La combinaison vélo + navette maritime est une alternative crédible à la voiture pour la mobilité littorale et insulaire. Embarquer son vélo sur le ferry, rouler sur l'île, et revenir le soir : c'est une mobilité décarbonée, saine, et parfaitement adaptée aux distances courtes des territoires insulaires et littoraux[1].
Les fondamentaux
La plupart des ferries côtiers français acceptent les vélos, souvent gratuitement ou à tarif réduit. Les collectivités investissent dans les aménagements cyclables portuaires (stationnement sécurisé, signalétique, rampes d'accès). Sur les îles, la location de vélos se développe comme alternative à la voiture (interdite ou limitée sur certaines îles).
Embarquement vélo
Les navires côtiers disposent de zones de stockage vélo sur le pont (râteliers, crochets). La capacité varie de 10 à 50 vélos par rotation. En haute saison, certaines liaisons atteignent la saturation vélo — un indicateur du succès de l'intermodalité douce. Les navires neufs intègrent des espaces vélo dès la conception[2].
Réseau cyclable insulaire
Plusieurs îles du Ponant ont développé des réseaux cyclables : Belle-Île (90 km de pistes et voies partagées), Île-d'Yeu, Bréhat (interdite aux voitures).

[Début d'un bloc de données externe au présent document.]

-- ==== Sys2Proof/Tests/Slice0.lean ====
section
/-! SUPPORT. Tests. Expected values are those of 95_test_vectors.md (S and V numbers), of the rules' own examples, or
worked by hand from the rules; then one witness for the hypotheses of each statement. -/

namespace Sys2Proof.Tests

open Sys2Proof.Machine

/-! ## A small state -/

/-- A live block at 0x4A with `cfg`, whose next bus answers are `answers`. -/
def block (cfg : Byte) (answers : List (BusAnswer BusError)) : State :=
  { State.create .default with cfg := cfg, answers := answers }

def after (o : StepOutcome BusError) : Option State :=
  match o with
  | .next t => some t
  | .fault _ => none
  | .refused _ => none

/-- What a command left in `CFG`, `RESULT` and `BUSLOG`. -/
def left (i : Instr) (s : State) : Option (Byte × Result BusError × List (BusReq × BusAnswer BusError)) :=
  (after (exec i s)).map fun t => (t.cfg, t.result, t.busLog)

def someError : BusError := ⟨0, rfl⟩

/-! ## Words: the well-formedness checks and the decoder (V1) -/

theorem test_word_bad_opcode : wordWellFormed 0xB3#8 = false := by decide
theorem test_word_bad_opcode_zero : wordWellFormed 0x00#8 = false := by decide
theorem test_word_bad_f1_operand : wordWellFormed 0x12#8 = false := by decide
theorem test_word_bad_f3_operand : wordWellFormed 0x48#8 = false := by decide
theorem test_word_bad_f0_operand : wordWellFormed 0x61#8 = false := by decide
theorem test_word_good : ([0x10#8, 0x47#8, 0x51#8, 0xA0#8].all wordWellFormed) = true := by decide

theorem test_decode_setmeas : decodeWord 0b00010001#8 = .ok (.setmeas .continuous) := by decide
theorem test_decode_setcfgm : decodeWord 0b00100001#8 = .ok (.setcfgm .manual) := by decide
theorem test_decode_setcdr : decodeWord 0b00110001#8 = .ok (.setcdr .oneEighth) := by decide
theorem test_decode_settim : decodeWord 0b01000110#8 = .ok (.settim .t12_5ms) := by decide
theorem test_decode_setinten : decodeWord 0b01010000#8 = .ok (.setinten false) := by decide
theorem test_decode_rdlux : decodeWord 0b01100000#8 = .ok .rdlux := by decide
theorem test_decode_rdtim : decodeWord 0b01110000#8 = .ok .rdtim := by decide
theorem test_decode_rdcdr : decodeWord 0b10000000#8 = .ok .rdcdr := by decide
theorem test_decode_rdint : decodeWord 0b10010000#8 = .ok .rdint := by decide
theorem test_decode_release : decodeWord 0b10100000#8 = .ok .release := by decide
theorem test_decode_refused : decodeWord 0x58#8 = .error .f1OperandReserved := by decide
theorem test_table_word_has_no_long_form : decodeTableWord 16 0x60 = none := by decide
theorem test_assemble : assembleLine "SETTIM" (some "T100ms") = some 0x43#8 := by decide
theorem test_assemble_refuses : assembleLine "RDLUX" (some "T100ms") = none := by decide

/-! ## Setters (V4) -/

theorem test_setmeas_ok : left (.setmeas .continuous) (block 0x00#8 [.ok]) =
    some (0x80#8, .ok, [(.write 0x4A#7 [0x02#8, 0x80#8], .ok)]) := by decide
theorem test_setmeas_failed : left (.setmeas .continuous) (block 0x00#8 [.err someError]) =
    some (0x00#8, .errTransport someError, [(.write 0x4A#7 [0x02#8, 0x80#8], .err someError)]) := by decide
theorem test_setcfgm_automatic : left (.setcfgm .automatic) (block 0x4B#8 [.ok]) =
    some (0x0B#8, .ok, [(.write 0x4A#7 [0x02#8, 0x0B#8], .ok)]) := by decide
theorem test_setcdr_open : left (.setcdr .one) (block 0xCF#8 [.ok]) =
    some (0xC7#8, .ok, [(.write 0x4A#7 [0x02#8, 0xC7#8], .ok)]) := by decide
theorem test_setcdr_closed : left (.setcdr .one) (block 0x0B#8 [.ok]) = some (0x0B#8, .errNotAvailable, []) := by decide
theorem test_settim_replaces : left (.settim .t100ms) (block 0x47#8 [.ok]) =
    some (0x43#8, .ok, [(.write 0x4A#7 [0x02#8, 0x43#8], .ok)]) := by decide
theorem test_settim_closed : left (.settim .t50ms) (block 0x87#8 [.ok]) = some (0x87#8, .errNotAvailable, []) := by decide
theorem test_setinten_enable : left (.setinten true) (block 0x4B#8 [.ok]) =
    some (0x4B#8, .ok, [(.write 0x4A#7 [0x01#8, 0x01#8], .ok)]) := by decide
theorem test_setinten_failed : left (.setinten false) (block 0x00#8 [.err someError]) =
    some (0x00#8, .errTransport someError, [(.write 0x4A#7 [0x01#8, 0x00#8], .err someError)]) := by decide

/-! ## Readers (V6) -/

theorem test_rdlux : left .rdlux (block 0x00#8 [.data [0xEF#8, 0x0F#8]]) =
    some (0x00#8, .okLux 4177920 0x4837999A#32, [(.writeRead 0x4A#7 [0x03#8] 2, .data [0xEF#8, 0x0F#8])]) := by decide
theorem test_rdlux_failed : left .rdlux (block 0x05#8 [.err someError]) =
    some (0x05#8, .errTransport someError, [(.writeRead 0x4A#7 [0x03#8] 2, .err someError)]) := by decide
theorem test_rdtim : left .rdtim (block 0x00#8 [.data [0xB5#8]]) =
    some (0x00#8, .okTim .t25ms, [(.writeRead 0x4A#7 [0x02#8] 1, .data [0xB5#8])]) := by decide
theorem test_rdcdr : left .rdcdr (block 0x08#8 [.data [0xF7#8]]) =
    some (0x08#8, .okCdr .one, [(.writeRead 0x4A#7 [0x02#8] 1, .data [0xF7#8])]) := by decide
theorem test_rdint : left .rdint (block 0x00#8 [.data [0x80#8]]) =
    some (0x00#8, .okBool true, [(.writeRead 0x4A#7 [0x00#8] 1, .data [0x80#8])]) := by decide
theorem test_rdint_clear : left .rdint (block 0x00#8 [.data [0x00#8]]) =
    some (0x00#8, .okBool false, [(.writeRead 0x4A#7 [0x00#8] 1, .data [0x00#8])]) := by decide

/-! ## The lux decoder (V5) -/

theorem test_lux_rounding : luxDecode 0x12#8 0x34#8 = (72, 0x404F5C2A#32) := by decide
theorem test_lux_rounding_f64 : luxScaleUnder .f64 72 = 0x404F5C29#32 := by decide
theorem test_lux_low_byte_high_nibble : luxDecode 0x00#8 0xF1#8 = (1, 0x3D3851EC#32) := by decide
theorem test_lux_no_clamp : luxDecode 0xFF#8 0xF9#8 = (8159232, 0x48B347AF#32) := by decide
/-- 0.045 lies within half a unit in the last place of each constant (R86; 93 G3; log 9). -/
theorem test_luxC_nearest : 2 * ((3019899 * 4 * 1000 : Int) - 45 * 2 ^ 28).natAbs ≤ 1000 := by decide
theorem test_luxC64_nearest :
    2 * ((significandOf binary64 Config.luxC64.toNat * 1000 : Nat) - (45 * 2 ^ 57 : Int)).natAbs ≤ 1000 ∧
      exponentOf binary64 Config.luxC64.toNat = -57 := by decide
/-- Rounding to even, subnormals, overflow and the sign of `mul_f32`, worked by hand from IEEE 754. -/
theorem test_mul_tie_to_even : mulF32 0x00000001#32 0x3F000000#32 = 0#32 := by decide
theorem test_mul_overflow : mulF32 0x7F7FFFFF#32 0xC0000000#32 = 0xFF800000#32 := by decide

/-! ## Life cycle (V7, S10) -/

theorem test_resolve_alternative : (State.create (.alternative true)).devAddr = 0x4B#7 := by decide
theorem test_release : left .release (block 0x40#8 []) = some (0x40#8, .okReleased, []) ∧
    (after (exec .release (block 0x40#8 []))).map (fun t => t.life) = some .released := by decide
theorem test_illegal_word_marks : (after (step ((block 0x40#8 []).handOver 0x48#8))).map (fun t => (t.refused, t.result)) =
    some (some .illegalCommand, .none) := by decide
theorem test_after_release_first : (after (step (({ block 0x40#8 [] with life := .released } : State).handOver 0xB3#8))).map
    (fun t => t.refused) = some (some .afterRelease) := by decide
theorem test_no_command : step State.reset = .fault .noCommand := rfl
theorem test_placed_word_runs : step (State.reset.withFetchWord 8 0xA0) = exec .release State.reset := rfl

/-! ## Witnesses: for each statement with hypotheses, a state and operands that meet them -/

/-- A block in manual mode, as one successful SETCFGM Manual leaves it. -/
def manual : State :=
  { State.create .default with
    cfg := 0x40#8
    result := .ok
    busLog := [(.write 0x4A#7 [0x02#8, 0x40#8], .ok)]
    answers := [.ok]
    host := [.word 0x31#8] }

theorem manual_inv : BlockInv manual where
  reservedClear := by decide
  addressKnown := by decide
  cfgIsLastWritten := by decide
  logLegal := by decide
  releasedResult := by decide
  afterReleaseMark := by decide
  freshLogEmpty := by decide

theorem manual_words : wordsOnly manual := by
  intro x hx
  exact ⟨0x31#8, by simpa [manual] using hx⟩

def released : State := { manual with life := .released, result := .okReleased }
def failing : State := { manual with answers := [.err someError] }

Les îles se prêtent naturellement au vélo : distances courtes, relief modéré (sauf Ouessant et Groix), paysages remarquables.
Politique de mobilité insulaire
Certaines collectivités insulaires limitent l'accès des voitures (quotas, interdiction en été, stationnement dissuasif) et encouragent le vélo et la marche. Le ferry joue un rôle clé dans cette politique : en limitant la capacité véhicules et en facilitant l'embarquement vélo, il oriente les choix de mobilité des visiteurs[3].